Andre had brought the twenty-two-calibre rifle out from the cupboard and was holding it in his hands under the light.

"Ils sont des sauvages," Fontan explained. "Ils veulent shooter les uns les autres."

"Je veux aller tout seul," Andre shrilled. He looked desperately along the barrel of the gun. "Je veux shooter les rats d'eau. Je connais beaucoup de rats d'eau."

"Give me the gun," Fontan said. He explained again to me. "They're savages. They would shoot one another."

Andre held tight on to the gun.

"On peut looker. On ne fait pas de mal. On peut looker."

"Il est crazy pour le shooting," Madame Fontan said. "Mais il est trop jeune."

Andre put the twenty-two-calibre rifle back in the cupboard.

"When I'm bigger I'll shoot the muskrats and the jack-rabbits too," he said in English. "One time I went out with Papa and he shot a jack-rabbit just a little bit and I shot it and hit it."

"C'est vrai," Fontan nodded. "Il a tue un jack."

"But he hit it first," Andre said. "I want to go all by myself and shoot all by myself. Next year I can do it." He went over in a corner and sat down to read a book. I had picked it up when we came into the kitchen to sit after supper. It was a library book-Frank on a Gunboat.

"Il aime les books," Madame Fontan said. "But it's better than to run around at night with the other boys and steal things."

"Books are all right," Fontan said. "Monsieur il fait les books."
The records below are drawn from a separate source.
theorem execRedPush_ext (a0 : ℕ) (a1 : State) :
    HAll (fun x => Ext [.rst, .regs, .hlk, .launches, .cores, .shoals, .sram, .sramUe, .mem, .queues, .act, .shl, .red, .ras, .free] a1 x) (@execRedPush a0 a1) := by
  unfold Sys2Proof.Machine.execRedPush
  refine HAll.next ?_
  unfold Sys2Proof.Machine.State.startIf
  split
  refine Ext.ite ?_ ?_
  unfold Sys2Proof.Machine.State.startOp
  refine Ext.ite ?_ ?_
  split
  refine Ext.step (State.launchEnd_ext ..) rfl ?_
  exact Ext.refl _ _
  refine Ext.step (State.poisonTail_ext ..) rfl ?_
  exact Ext.refl _ _
  refine Ext.ite ?_ ?_
  refine Ext.step (State.poisonTail_ext ..) rfl ?_
  exact Ext.refl _ _
  refine Ext.ite ?_ ?_
  refine Ext.step (State.modOp_ext ..) rfl ?_
  exact Ext.refl _ _
  refine Ext.step (State.beginPlain_ext ..) rfl ?_
  refine Ext.step (State.modOp_ext ..) rfl ?_
  exact Ext.refl _ _
  exact Ext.refl _ _
  exact Ext.refl _ _

theorem execRedNodeSend_ext (a0 : ℕ) (a1 : ℕ) (a2 : ℕ) (a3 : Check) (a4 : State) :
    HAll (fun x => Ext [.rst, .regs, .hlk, .cores, .mem, .fab, .red, .ras, .free] a4 x) (@execRedNodeSend a0 a1 a2 a3 a4) := by
  unfold Sys2Proof.Machine.execRedNodeSend
  refine HAll.next ?_
  refine Ext.ite ?_ ?_
  refine Ext.ite ?_ ?_
  refine Ext.step (State.detected_ext ..) rfl ?_
  refine Ext.step (State.setRed_ext ..) rfl ?_
  exact Ext.refl _ _
  exact Ext.refl _ _
  refine OAll.getD (P := fun x => Ext _ _ x) ?_ ?_
  refine OAll.step (State.nodeSend_ext ..) rfl ?_
  exact Ext.refl _ _
  exact Ext.refl _ _

theorem execRed_ext (a0 : ℕ) (a1 : Pkt) (a2 : State) :
    HAll (fun x => Ext [.rst, .regs, .hlk, .cores, .mem, .fab, .red, .ras, .free] a2 x) (@execRed a0 a1 a2) := by
  unfold Sys2Proof.Machine.execRed
  refine HAll.next ?_
  refine Ext.ite ?_ ?_
  unfold Sys2Proof.Machine.State.arrive
  refine Ext.ite ?_ ?_
  exact Ext.refl _ _
  refine Ext.ite ?_ ?_
  refine Ext.ite ?_ ?_
  refine Ext.step (State.answer_ext ..) rfl ?_
  refine Ext.step (State.bump_ext ..) rfl ?_
  exact Ext.refl _ _
  split
  refine Ext.step (State.emit_ext ..) rfl ?_
  refine Ext.step (State.bump_ext ..) rfl ?_
  refine Ext.ofPair ?_ ‹_›
  refine Ext.step (State.route_ext ..) rfl ?_
  refine Ext.step (State.bump_ext ..) rfl ?_
  exact Ext.refl _ _
  refine Ext.step (State.answer_ext ..) rfl ?_
  refine Ext.ofPair ?_ ‹_›
  refine Ext.step (State.route_ext ..) rfl ?_
  refine Ext.step (State.bump_ext ..) rfl ?_
  exact Ext.refl _ _
  refine Ext.ite ?_ ?_
  refine Ext.ite ?_ ?_
  refine Ext.step (State.answer_ext ..) rfl ?_
  refine Ext.step (State.bump_ext ..) rfl ?_
  refine Ext.step (State.bump_ext ..) rfl ?_
  exact Ext.refl _ _
  refine Ext.ite ?_ ?_
  refine Ext.step (State.answer_ext ..) rfl ?_
  refine Ext.step (State.bump_ext ..) rfl ?_
  exact Ext.refl _ _
  refine Ext.step (State.redArrive_ext ..) rfl ?_
  refine Ext.step (State.dupAdd_ext ..) rfl ?_
  refine Ext.step (State.bump_ext ..) rfl ?_
  exact Ext.refl _ _
  refine Ext.step (State.redArrive_ext ..) rfl ?_
  refine Ext.step (State.dupAdd_ext ..) rfl ?_
  refine Ext.step (State.bump_ext ..) rfl ?_
  exact Ext.refl _ _
  exact Ext.refl _ _

theorem State.pushArrive_ext (a0 : State) (a1 : ℕ) (a2 : Pkt) :
    Ext [.rst, .regs, .hlk, .cores, .mem, .fab, .red, .ras, .free] a0 (@State.pushArrive a0 a1 a2) := by
  unfold Sys2Proof.Machine.State.pushArrive
  refine Ext.ite ?_ ?_
  refine Ext.step (State.redArrive_ext ..) rfl ?_
  exact Ext.refl _ _
  (dsimp only; split)
  refine Ext.step (State.answer_ext ..) rfl ?_
  refine Ext.step (State.raise_ext ..) rfl ?_
  exact Ext.refl _ _
  refine Ext.ite ?_ ?_
  refine Ext.step (State.answer_ext ..) rfl ?_
  refine Ext.step (State.raise_ext ..) rfl ?_
  exact Ext.refl _ _
  split
  refine Ext.step (State.bump_ext ..) rfl ?_
  refine Ext.step (State.answer_ext ..) rfl ?_
  refine Ext.ofE ?_ ‹_›
  refine EAll.step (State.updWrite_ext ..) rfl ?_
  exact Ext.refl _ _
  refine Ext.step (State.answer_ext ..) rfl ?_
  exact Ext.refl _ _
  refine Ext.ite ?_ ?_
  exact Ext.refl _ _
  refine Ext.step (State.answer_ext ..) rfl ?_
  refine Ext.step (State.setParked_ext ..) rfl ?_
  exact Ext.refl _ _

end Sys2Proof.Machine
end

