-- ==== Sys2Proof/Laws/FrameUpdate.lean ====
section
/-! SUPPORT. What each definition of Machine/Update.lean may change: every part that its lemma does not name stays, and memory keeps
its canonical form. -/

set_option maxRecDepth 4000

namespace Sys2Proof.Machine

theorem State.addLw_ext (a0 : State) (a1 : ℕ) (a2 : Dy × Dy × ℕ × ℕ) :
    Ext [.red] a0 (@State.addLw a0 a1 a2) := by
  unfold Sys2Proof.Machine.State.addLw
  refine Ext.step (State.setRed_ext ..) rfl ?_
  exact Ext.refl _ _

theorem State.startRows_ext (a0 : ℕ) (a1 : Tensor) (a2 : UnitSlab) (a3 : BitVec 16) (a4 : ℕ) (a5 : ℕ) (a6 : ℕ) (a7 : State) :
    OAll (fun x => Ext [.shoals, .gpr, .preds, .lflags] a7 x) (@State.startRows a0 a1 a2 a3 a4 a5 a6 a7) := by
  induction a6 generalizing a0 a1 a2 a3 a4 a5 a7 with
  | zero =>
    unfold Sys2Proof.Machine.State.startRows
    refine OAll.some ?_
    exact Ext.refl _ _
  | succ k ih =>
    unfold Sys2Proof.Machine.State.startRows
    refine OAll.bindE (g := fun x => x) ?_ ?_
    refine OAll.step (ih _ _ _ _ _ _ _) rfl ?_
    exact Ext.refl _ _
    intro _
    intro _
    refine OAll.ite ?_ ?_
    refine OAll.some ?_
    with_reducible assumption
    refine OAll.map (OAll.triv _) ?_
    intro _
    intro _
    refine foldl_all (P := fun x => Ext _ _ x) ?_ ?_
    with_reducible assumption
    intro _
    intro _
    intro _
    refine Ext.ite ?_ ?_
    with_reducible assumption
    refine Ext.step (State.startShoal_ext ..) rfl ?_
    with_reducible assumption

theorem State.orUpdWord_ext (a0 : State) (a1 : ℕ) (a2 : ℕ) :
    Ext [.regs] a0 (@State.orUpdWord a0 a1 a2) := by
  unfold Sys2Proof.Machine.State.orUpdWord
  refine Ext.step (State.p_ext ..) rfl ?_
  exact Ext.refl _ _

theorem State.unitFree_ext (a0 : State) (a1 : ℕ) :
    Ext [.regs, .shoals, .red] a0 (@State.unitFree a0 a1) := by
  unfold Sys2Proof.Machine.State.unitFree
  refine Ext.step (State.unitRegs_ext ..) rfl ?_
  refine Ext.step (State.setUnit_ext ..) rfl ?_
  refine foldl_all (P := fun x => Ext _ _ x) ?_ ?_
  exact Ext.refl _ _
  intro _
  intro _
  intro _
  refine Ext.step (State.setShoal_ext ..) rfl ?_
  with_reducible assumption

theorem State.stagedMark_ext (a0 : State) (a1 : UnitSlab) :
    Ext [.red] a0 (@State.stagedMark a0 a1) := by
  unfold Sys2Proof.Machine.State.stagedMark
  refine Ext.step (State.setRed_ext ..) rfl ?_
  exact Ext.refl _ _

theorem State.unitFail_ext (a0 : State) (a1 : ℕ) (a2 : ℕ) (a3 : ℕ) :
    Ext [.rst, .regs, .hlk, .cores, .shoals, .mem, .red, .ras, .free] a0 (@State.unitFail a0 a1 a2 a3) := by
  unfold Sys2Proof.Machine.State.unitFail
  (dsimp only; split)
  exact Ext.refl _ _
  refine Ext.step (State.unitFree_ext ..) rfl ?_
  refine Ext.step (State.bump_ext ..) rfl ?_
  refine Ext.step (State.stagedMark_ext ..) rfl ?_
  refine Ext.step (State.raise_ext ..) rfl ?_
  refine Ext.step (State.p_ext ..) rfl ?_
  refine Ext.step (State.orUpdWord_ext ..) rfl ?_
  split
  refine foldl_all (P := fun x => Ext _ _ x) ?_ ?_
  exact Ext.refl _ _
  intro _
  intro _
  intro _
  refine Ext.step (State.vput_ext ..) rfl ?_
  refine Ext.step (State.freeBytes_ext ..) rfl ?_
  with_reducible assumption
  exact Ext.refl _ _

theorem State.vgetAll_ext (a0 : ℕ) (a1 : List (ℕ × ℕ)) (a2 : State) :
    OAll (fun x => Ext [.regs, .hlk, .mem] a2 x.2) (@State.vgetAll a0 a1 a2) := by
  induction a1 generalizing a0 a2 with
  | nil =>
    unfold Sys2Proof.Machine.State.vgetAll
    refine OAll.some ?_
    refine Ext.at2 ?_
    exact Ext.refl _ _
  | cons x l ih =>
    unfold Sys2Proof.Machine.State.vgetAll
    refine OAll.bindE (g := fun x => x.2) ?_ ?_
    refine OAll.step (State.vget_ext ..) rfl ?_
    exact Ext.refl _ _
    intro _
    intro _
    refine OAll.mapE (g := fun x => x.2) ?_ ?_
    refine OAll.step (ih _ _) rfl ?_
    with_reducible assumption
    intro _
    intro _
    refine Ext.at2 ?_
    with_reducible assumption

theorem State.slabBegin_ext (a0 : State) (a1 : ℕ) (a2 : Tensor) (a3 : Shard) (a4 : UnitSlab) :
    OAll (fun x => Ext [.rst, .regs, .hlk, .cores, .shoals, .gpr, .preds, .lflags, .sram, .sramUe, .mem, .red, .ras, .free] a0 x) (@State.slabBegin a0 a1 a2 a3 a4) := by
  unfold Sys2Proof.Machine.State.slabBegin
  refine OAll.ite ?_ ?_
  refine OAll.some ?_
  refine Ext.step (State.detected_ext ..) rfl ?_
  refine Ext.step (State.unitFail_ext ..) rfl ?_
  exact Ext.refl _ _
  (dsimp only; split)
  refine OAll.some ?_
  refine Ext.step (State.unitFail_ext ..) rfl ?_
  exact Ext.refl _ _
  refine OAll.bind (OAll.triv _) ?_
  intro _
  intro _
  refine OAll.bindE (g := fun x => x.2) ?_ ?_
  refine OAll.step (State.vgetAll_ext ..) rfl ?_
  exact Ext.refl _ _
  intro _
  intro _
  refine OAll.step (State.startRows_ext ..) rfl ?_
  refine Ext.step (State.setUnit_ext ..) rfl ?_
  refine Ext.step (State.srWrite_ext ..) rfl ?_
  refine foldl_all (P := fun x => Ext _ _ x) ?_ ?_
  refine Ext.step (State.srWrite_ext ..) rfl ?_
  with_reducible assumption
  intro _
  intro _
  intro _
  refine Ext.step (State.srWrite_ext ..) rfl ?_
  with_reducible assumption

theorem State.shardCrc_ext (a0 : State) (a1 : Tensor) (a2 : Shard) (a3 : ℕ) (a4 : ℕ) :
    Ext [.rst, .regs, .hlk, .cores, .mem, .ras, .free] a0 (@State.shardCrc a0 a1 a2 a3 a4) := by
  unfold Sys2Proof.Machine.State.shardCrc
  refine Ext.ite ?_ ?_
  exact Ext.refl _ _
  (dsimp only; split)
  refine Ext.step (State.vput_ext ..) rfl ?_
  refine VAll.of_ok (P := fun x => Ext _ _ x) ?_ ‹_›
  refine VAll.step (State.vread_ext ..) rfl ?_
  exact Ext.refl _ _
  exact Ext.refl _ _

theorem State.pushSlab_ext (a0 : State) (a1 : Tensor) (a2 : UnitSlab) (a3 : Bytes) :
    OAll (fun x => Ext [.regs, .hlk, .mem, .fab] a0 x) (@State.pushSlab a0 a1 a2 a3) := by
  unfold Sys2Proof.Machine.State.pushSlab
  refine OAll.ite ?_ ?_
  refine OAll.some ?_
  exact Ext.refl _ _
  split
  refine OAll.none ?_
  refine foldl_all (P := fun x => OAll (fun x => Ext _ _ x) x) ?_ ?_
  refine OAll.some ?_
  exact Ext.refl _ _
  intro _
  intro _
  intro _
  refine OAll.bindE (g := fun x => x) ?_ ?_
  with_reducible assumption
  intro _
  intro _
  refine OAll.ite ?_ ?_
  refine OAll.some ?_
  with_reducible assumption
  split
  refine OAll.none ?_
  refine OAll.step (State.redSend_ext ..) rfl ?_
  with_reducible assumption

theorem State.slabStaged_ext (a0 : State) (a1 : ℕ) (a2 : Tensor) (a3 : Shard) (a4 : UnitSlab) (a5 : List Bytes) :
    OAll (fun x => Ext [.rst, .regs, .hlk, .cores, .shoals, .mem, .fab, .red, .ras, .free] a0 x) (@State.slabStaged a0 a1 a2 a3 a4 a5) := by
  unfold Sys2Proof.Machine.State.slabStaged
  refine OAll.mapE (g := fun x => x) ?_ ?_
  refine OAll.ite ?_ ?_
  refine OAll.step (State.pushSlab_ext ..) rfl ?_
  exact Ext.refl _ _
  refine OAll.some ?_
  exact Ext.refl _ _
  intro _
  intro _
  refine Ext.step (State.unitFree_ext ..) rfl ?_
  refine Ext.step (State.bump_ext ..) rfl ?_
  refine Ext.step (State.shardCrc_ext ..) rfl ?_
  refine Ext.step (State.stagedMark_ext ..) rfl ?_
  with_reducible assumption

theorem State.slabEnd_ext (a0 : State) (a1 : ℕ) (a2 : Tensor) (a3 : Shard) (a4 : UnitSlab) :
    OAll (fun x => Ext [.rst, .regs, .hlk, .cores, .shoals, .mem, .fab, .red, .ras, .free] a0 x) (@State.slabEnd a0 a1 a2 a3 a4) := by
  unfold Sys2Proof.Machine.State.slabEnd
  refine OAll.bindE (g := fun x => x.2) ?_ ?_
  refine OAll.step (State.vgetAll_ext ..) rfl ?_
  exact Ext.refl _ _
  intro _
  intro _
  refine OAll.bind (OAll.triv _) ?_
  intro _
  intro _
  (dsimp only; split)
  refine OAll.none ?_
  refine OAll.mapE (g := fun x => x) ?_ ?_
  refine OAll.step (State.slabStaged_ext ..) rfl ?_
  refine Ext.ite ?_ ?_
  refine Ext.step (State.addLw_ext ..) rfl ?_
  refine Ext.ofE ?_ ‹_›
  refine EAll.step (State.vputAll_ext ..) rfl ?_
  with_reducible assumption
  refine Ext.ofE ?_ ‹_›
  refine EAll.step (State.vputAll_ext ..) rfl ?_
  with_reducible assumption
  intro _
  intro _
  refine Ext.step (State.bump_ext ..) rfl ?_
  refine Ext.step (State.bump_ext ..) rfl ?_
  with_reducible assumption

theorem execUpdateSlabDone_ext (a0 : Bool) (a1 : ℕ) (a2 : State) :
    HAll (fun x => Ext [.rst, .regs, .hlk, .cores, .shoals, .mem, .fab, .red, .ras, .free] a2 x) (@execUpdateSlabDone a0 a1 a2) := by
  unfold Sys2Proof.Machine.execUpdateSlabDone
  refine HAll.next ?_
  (dsimp only; split)
  exact Ext.refl _ _
  refine Ext.ite ?_ ?_
  split
  refine OAll.getD (P := fun x => Ext _ _ x) ?_ ?_
  refine OAll.step (State.slabEnd_ext ..) rfl ?_
  exact Ext.refl _ _
  exact Ext.refl _ _
  exact Ext.refl _ _
  exact Ext.refl _ _

theorem State.unitFault_ext (a0 : State) (a1 : ℕ) (a2 : ℕ) :
    Ext [.rst, .regs, .hlk, .cores, .shoals, .mem, .red, .ras, .free] a0 (@State.unitFault a0 a1 a2) := by
  unfold Sys2Proof.Machine.State.unitFault
  refine Ext.ite ?_ ?_
  refine Ext.step (State.detected_ext ..) rfl ?_
  refine Ext.step (State.unitFail_ext ..) rfl ?_
  exact Ext.refl _ _
  refine Ext.step (State.unitFail_ext ..) rfl ?_
  exact Ext.refl _ _

theorem State.slabNf_ext (a0 : State) (a1 : ℕ) (a2 : Tensor) (a3 : Shard) (a4 : UnitSlab) :
    OAll (fun x => Ext [.rst, .regs, .hlk, .cores, .shoals, .mem, .fab, .red, .ras, .free] a0 x) (@State.slabNf a0 a1 a2 a3 a4) := by
  unfold Sys2Proof.Machine.State.slabNf
  refine OAll.bindE (g := fun x => x.2) ?_ ?_
  refine OAll.step (State.vgetAll_ext ..) rfl ?_
  exact Ext.refl _ _
  intro _
  intro _
  refine OAll.bind (OAll.triv _) ?_
  intro _
  intro _
  (dsimp only; split)
  refine OAll.mapE (g := fun x => x) ?_ ?_
  refine OAll.step (State.slabStaged_ext ..) rfl ?_
  refine Ext.step (State.orUpdWord_ext ..) rfl ?_
  refine Ext.ofE ?_ ‹_›
  refine EAll.step (State.vputAll_ext ..) rfl ?_
  with_reducible assumption
  intro _
  intro _
  refine Ext.step (State.bump_ext ..) rfl ?_
  with_reducible assumption
  refine OAll.none ?_

theorem execUpdateKernelTimeout_ext (a0 : Bool) (a1 : ℕ) (a2 : State) :
    HAll (fun x => Ext [.rst, .regs, .hlk, .cores, .shoals, .mem, .red, .ras, .free] a2 x) (@execUpdateKernelTimeout a0 a1 a2) := by
  unfold Sys2Proof.Machine.execUpdateKernelTimeout
  refine HAll.next ?_
  refine Ext.ite ?_ ?_
  refine Ext.step (State.unitFail_ext ..) rfl ?_
  exact Ext.refl _ _
  exact Ext.refl _ _

theorem execUpdateSlabStart_ext (a0 : Bool) (a1 : ℕ) (a2 : State) :
    HAll (fun x => Ext [.rst, .regs, .hlk, .cores, .shoals, .gpr, .preds, .lflags, .sram, .sramUe, .mem, .fab, .red, .ras, .free] a2 x) (@execUpdateSlabStart a0 a1 a2) := by
  unfold Sys2Proof.Machine.execUpdateSlabStart
  refine HAll.next ?_
  refine Ext.ite ?_ ?_
  (dsimp only; split)
  exact Ext.refl _ _
  split
  split
  refine Ext.step (State.unitRegs_ext ..) rfl ?_
  refine Ext.ofO ?_ ‹_›
  refine OAll.ite ?_ ?_
  refine OAll.step (State.slabNf_ext ..) rfl ?_
  refine Ext.step (State.setUnit_ext ..) rfl ?_
  refine Ext.step (State.setRed_ext ..) rfl ?_
  exact Ext.refl _ _
  refine OAll.step (State.slabBegin_ext ..) rfl ?_
  refine Ext.step (State.setUnit_ext ..) rfl ?_
  refine Ext.step (State.setRed_ext ..) rfl ?_
  exact Ext.refl _ _
  exact Ext.refl _ _
  exact Ext.refl _ _
  exact Ext.refl _ _

end Sys2Proof.Machine
end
"Yes, that's so, all right. But too many books are bad," Madame Fontan said. "Ici, c'est une maladie, les books. C'est comme les churches. Ici il y a trop de churches. En France il y a seulement les catholiques et les protestants-et tres peu de protestants. Mais ici rien que de churches. Quand j'etais venu ici je disais, oh, my God, what are all the churches?"

"C'est vrai," Fontan said. "Il y a trop de churches."

"The other day," Madame Fontan said, "there was a little French girl here with her mother, the cousin of Fontan, and she said to me, 'En Amerique il ne faut pas etre catholique. It's not good to be catholique. The Americans don't like you to be catholique. It's like the dry law.' I said to her, 'What you going to be? Heh? It's better to be catholique if you're catholique.' But she said, 'No, it isn't any good to be catholique in America.' But I think it's better to be catholique if you are. Ce n'est pas bon de changer sa religion. My God, no."

"You go to the mass here?"

"No. I don't go in America, only sometimes in a long while. Mais je reste catholique. It's no good to change the religion."

"On dit que Schmidt est catholique," Fontan said.

"On dit, mais on ne sait jamais," Madame Fontan said. "I don't think Schmidt is catholique. There's not many catholique in America."

"We are catholique," I said.

"Sure, but you live in France," Madame Fontan said. "Je ne crois pas que Schmidt est catholique. Did he ever live in France?"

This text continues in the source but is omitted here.